Start of Block
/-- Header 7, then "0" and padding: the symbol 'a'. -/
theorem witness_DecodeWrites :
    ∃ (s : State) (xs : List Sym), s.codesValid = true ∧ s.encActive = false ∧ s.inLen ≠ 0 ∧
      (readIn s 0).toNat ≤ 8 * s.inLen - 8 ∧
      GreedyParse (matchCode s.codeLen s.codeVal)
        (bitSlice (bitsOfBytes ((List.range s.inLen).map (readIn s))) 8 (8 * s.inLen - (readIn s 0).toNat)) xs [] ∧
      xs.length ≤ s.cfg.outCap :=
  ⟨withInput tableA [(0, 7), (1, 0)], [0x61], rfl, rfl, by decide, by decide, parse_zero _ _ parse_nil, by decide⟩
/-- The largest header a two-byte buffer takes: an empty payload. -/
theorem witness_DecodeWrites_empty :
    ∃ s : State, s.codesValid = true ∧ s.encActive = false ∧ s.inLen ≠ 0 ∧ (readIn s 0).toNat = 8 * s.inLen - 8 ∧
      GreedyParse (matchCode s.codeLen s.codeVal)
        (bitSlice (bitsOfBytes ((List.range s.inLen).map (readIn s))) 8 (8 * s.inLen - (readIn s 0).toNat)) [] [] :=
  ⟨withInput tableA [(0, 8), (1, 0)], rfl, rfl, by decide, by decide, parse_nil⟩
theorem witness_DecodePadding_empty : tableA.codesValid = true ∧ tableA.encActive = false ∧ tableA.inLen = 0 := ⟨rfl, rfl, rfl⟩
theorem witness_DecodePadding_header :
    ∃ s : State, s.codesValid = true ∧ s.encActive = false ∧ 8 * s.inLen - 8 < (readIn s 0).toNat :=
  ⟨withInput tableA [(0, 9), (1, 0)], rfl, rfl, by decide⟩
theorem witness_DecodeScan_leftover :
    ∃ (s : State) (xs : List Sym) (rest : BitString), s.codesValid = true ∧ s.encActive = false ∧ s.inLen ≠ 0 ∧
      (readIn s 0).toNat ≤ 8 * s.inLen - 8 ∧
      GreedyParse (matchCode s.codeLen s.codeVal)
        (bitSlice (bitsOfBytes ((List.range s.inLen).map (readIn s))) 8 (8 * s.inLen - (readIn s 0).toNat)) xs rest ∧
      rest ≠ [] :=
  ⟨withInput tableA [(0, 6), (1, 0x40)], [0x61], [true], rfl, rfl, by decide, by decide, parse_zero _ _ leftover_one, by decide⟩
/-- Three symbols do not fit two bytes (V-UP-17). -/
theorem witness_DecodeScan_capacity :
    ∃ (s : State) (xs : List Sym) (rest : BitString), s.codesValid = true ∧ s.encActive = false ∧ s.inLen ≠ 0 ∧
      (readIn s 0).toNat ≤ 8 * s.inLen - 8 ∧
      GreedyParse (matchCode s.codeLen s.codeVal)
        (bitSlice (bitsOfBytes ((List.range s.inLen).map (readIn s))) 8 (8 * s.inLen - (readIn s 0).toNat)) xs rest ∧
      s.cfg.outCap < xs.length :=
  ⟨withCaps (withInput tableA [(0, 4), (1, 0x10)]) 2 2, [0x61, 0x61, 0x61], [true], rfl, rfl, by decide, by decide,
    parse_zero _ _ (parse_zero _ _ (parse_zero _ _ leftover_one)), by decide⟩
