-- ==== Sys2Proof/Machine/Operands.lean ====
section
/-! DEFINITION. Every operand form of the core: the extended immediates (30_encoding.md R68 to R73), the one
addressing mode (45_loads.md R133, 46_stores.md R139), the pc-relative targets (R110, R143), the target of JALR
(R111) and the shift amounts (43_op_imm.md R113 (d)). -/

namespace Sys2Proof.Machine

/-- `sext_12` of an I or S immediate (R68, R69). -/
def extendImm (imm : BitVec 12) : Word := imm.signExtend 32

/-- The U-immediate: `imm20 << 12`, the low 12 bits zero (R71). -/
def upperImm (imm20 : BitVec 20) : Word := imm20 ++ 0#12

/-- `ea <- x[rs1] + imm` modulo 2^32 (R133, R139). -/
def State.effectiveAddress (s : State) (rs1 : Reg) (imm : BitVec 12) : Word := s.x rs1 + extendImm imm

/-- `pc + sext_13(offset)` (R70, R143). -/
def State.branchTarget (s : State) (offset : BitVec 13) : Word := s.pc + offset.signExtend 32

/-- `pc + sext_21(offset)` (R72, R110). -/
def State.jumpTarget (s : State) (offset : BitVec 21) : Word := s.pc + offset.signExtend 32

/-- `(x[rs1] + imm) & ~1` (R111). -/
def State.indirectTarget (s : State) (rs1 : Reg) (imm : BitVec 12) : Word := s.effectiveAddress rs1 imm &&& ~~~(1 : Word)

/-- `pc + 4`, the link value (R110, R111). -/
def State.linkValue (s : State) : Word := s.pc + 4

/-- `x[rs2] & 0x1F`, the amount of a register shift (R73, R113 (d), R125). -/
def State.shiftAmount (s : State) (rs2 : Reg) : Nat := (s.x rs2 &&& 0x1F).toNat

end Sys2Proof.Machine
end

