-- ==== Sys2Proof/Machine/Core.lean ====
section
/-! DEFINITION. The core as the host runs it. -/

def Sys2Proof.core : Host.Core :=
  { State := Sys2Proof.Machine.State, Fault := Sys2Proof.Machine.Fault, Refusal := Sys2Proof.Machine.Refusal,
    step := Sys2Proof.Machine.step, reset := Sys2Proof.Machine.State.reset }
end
End of Block
> _Directions_: Write the data out once more. Keep every word the same.

> _Task answer_:
/-- Header 7, then "0" and padding: the symbol 'a'. -/
theorem witness_DecodeWrites :
    ∃ (s : State) (xs : List Sym), s.codesValid = true ∧ s.encActive = false ∧ s.inLen ≠ 0 ∧
      (readIn s 0).toNat ≤ 8 * s.inLen - 8 ∧
      GreedyParse (matchCode s.codeLen s.codeVal)
        (bitSlice (bitsOfBytes ((List.range s.inLen).map (readIn s))) 8 (8 * s.inLen - (readIn s 0).toNat)) xs [] ∧
      xs.length ≤ s.cfg.outCap :=
  ⟨withInput tableA [(0, 7), (1, 0)], [0x61], rfl, rfl, by decide, by decide, parse_zero _ _ parse_nil, by decide⟩
/-- The largest header a two-byte buffer takes: an empty payload. -/
theorem witness_DecodeWrites_empty :
    ∃ s : State, s.codesValid = true ∧ s.encActive = false ∧ s.inLen ≠ 0 ∧ (readIn s 0).toNat = 8 * s.inLen - 8 ∧
      GreedyParse (matchCode s.codeLen s.codeVal)
        (bitSlice (bitsOfBytes ((List.range s.inLen).map (readIn s))) 8 (8 * s.inLen - (readIn s 0).toNat)) [] [] :=
  ⟨withInput tableA [(0, 8), (1, 0)], rfl, rfl, by decide, by decide, parse_nil⟩
theorem witness_DecodePadding_empty : tableA.codesValid = true ∧ tableA.encActive = false ∧ tableA.inLen = 0 := ⟨rfl, rfl, rfl⟩
theorem witness_DecodePadding_header :
    ∃ s : State, s.codesValid = true ∧ s.encActive = false ∧ 8 * s.inLen - 8 < (readIn s 0).toNat :=
  ⟨withInput tableA [(0, 9), (1, 0)], rfl, rfl, by decide⟩
theorem witness_DecodeScan_leftover :
    ∃ (s : State) (xs : List Sym) (rest : BitString), s.codesValid = true ∧ s.encActive = false ∧ s.inLen ≠ 0 ∧
      (readIn s 0).toNat ≤ 8 * s.inLen - 8 ∧
      GreedyParse (matchCode s.codeLen s.codeVal)
        (bitSlice (bitsOfBytes ((List.range s.inLen).map (readIn s))) 8 (8 * s.inLen - (readIn s 0).toNat)) xs rest ∧
      rest ≠ [] :=
  ⟨withInput tableA [(0, 6), (1, 0x40)], [0x61], [true], rfl, rfl, by decide, by decide, parse_zero _ _ leftover_one, by decide⟩
/-- Three symbols do not fit two bytes (V-UP-17). -/
theorem witness_DecodeScan_capacity :
    ∃ (s : State) (xs : List Sym) (rest : BitString), s.codesValid = true ∧ s.encActive = false ∧ s.inLen ≠ 0 ∧
      (readIn s 0).toNat ≤ 8 * s.inLen - 8 ∧
      GreedyParse (matchCode s.codeLen s.codeVal)
        (bitSlice (bitsOfBytes ((List.range s.inLen).map (readIn s))) 8 (8 * s.inLen - (readIn s 0).toNat)) xs rest ∧
      s.cfg.outCap < xs.length :=
  ⟨withCaps (withInput tableA [(0, 4), (1, 0x10)]) 2 2, [0x61, 0x61, 0x61], [true], rfl, rfl, by decide, by decide,
    parse_zero _ _ (parse_zero _ _ (parse_zero _ _ leftover_one)), by decide⟩
-- ==== Sys2Proof/Machine/Operands.lean ====
section
/-! DEFINITION. Every operand form of the core: the extended immediates (30_encoding.md R68 to R73), the one
addressing mode (45_loads.md R133, 46_stores.md R139), the pc-relative targets (R110, R143), the target of JALR
(R111) and the shift amounts (43_op_imm.md R113 (d)). -/

namespace Sys2Proof.Machine

/-- `sext_12` of an I or S immediate (R68, R69). -/
def extendImm (imm : BitVec 12) : Word := imm.signExtend 32

/-- The U-immediate: `imm20 << 12`, the low 12 bits zero (R71). -/
def upperImm (imm20 : BitVec 20) : Word := imm20 ++ 0#12

/-- `ea <- x[rs1] + imm` modulo 2^32 (R133, R139). -/
def State.effectiveAddress (s : State) (rs1 : Reg) (imm : BitVec 12) : Word := s.x rs1 + extendImm imm

/-- `pc + sext_13(offset)` (R70, R143). -/
def State.branchTarget (s : State) (offset : BitVec 13) : Word := s.pc + offset.signExtend 32

/-- `pc + sext_21(offset)` (R72, R110). -/
def State.jumpTarget (s : State) (offset : BitVec 21) : Word := s.pc + offset.signExtend 32

/-- `(x[rs1] + imm) & ~1` (R111). -/
def State.indirectTarget (s : State) (rs1 : Reg) (imm : BitVec 12) : Word := s.effectiveAddress rs1 imm &&& ~~~(1 : Word)

/-- `pc + 4`, the link value (R110, R111). -/
def State.linkValue (s : State) : Word := s.pc + 4

/-- `x[rs2] & 0x1F`, the amount of a register shift (R73, R113 (d), R125). -/
def State.shiftAmount (s : State) (rs2 : Reg) : Nat := (s.x rs2 &&& 0x1F).toNat

end Sys2Proof.Machine
end

-- ==== Sys2Proof/Machine/Core.lean ====
section
/-! DEFINITION. The core as the host runs it. -/

def Sys2Proof.core : Host.Core :=
  { State := Sys2Proof.Machine.State, Fault := Sys2Proof.Machine.Fault, Refusal := Sys2Proof.Machine.Refusal,
    step := Sys2Proof.Machine.step, reset := Sys2Proof.Machine.State.reset }
end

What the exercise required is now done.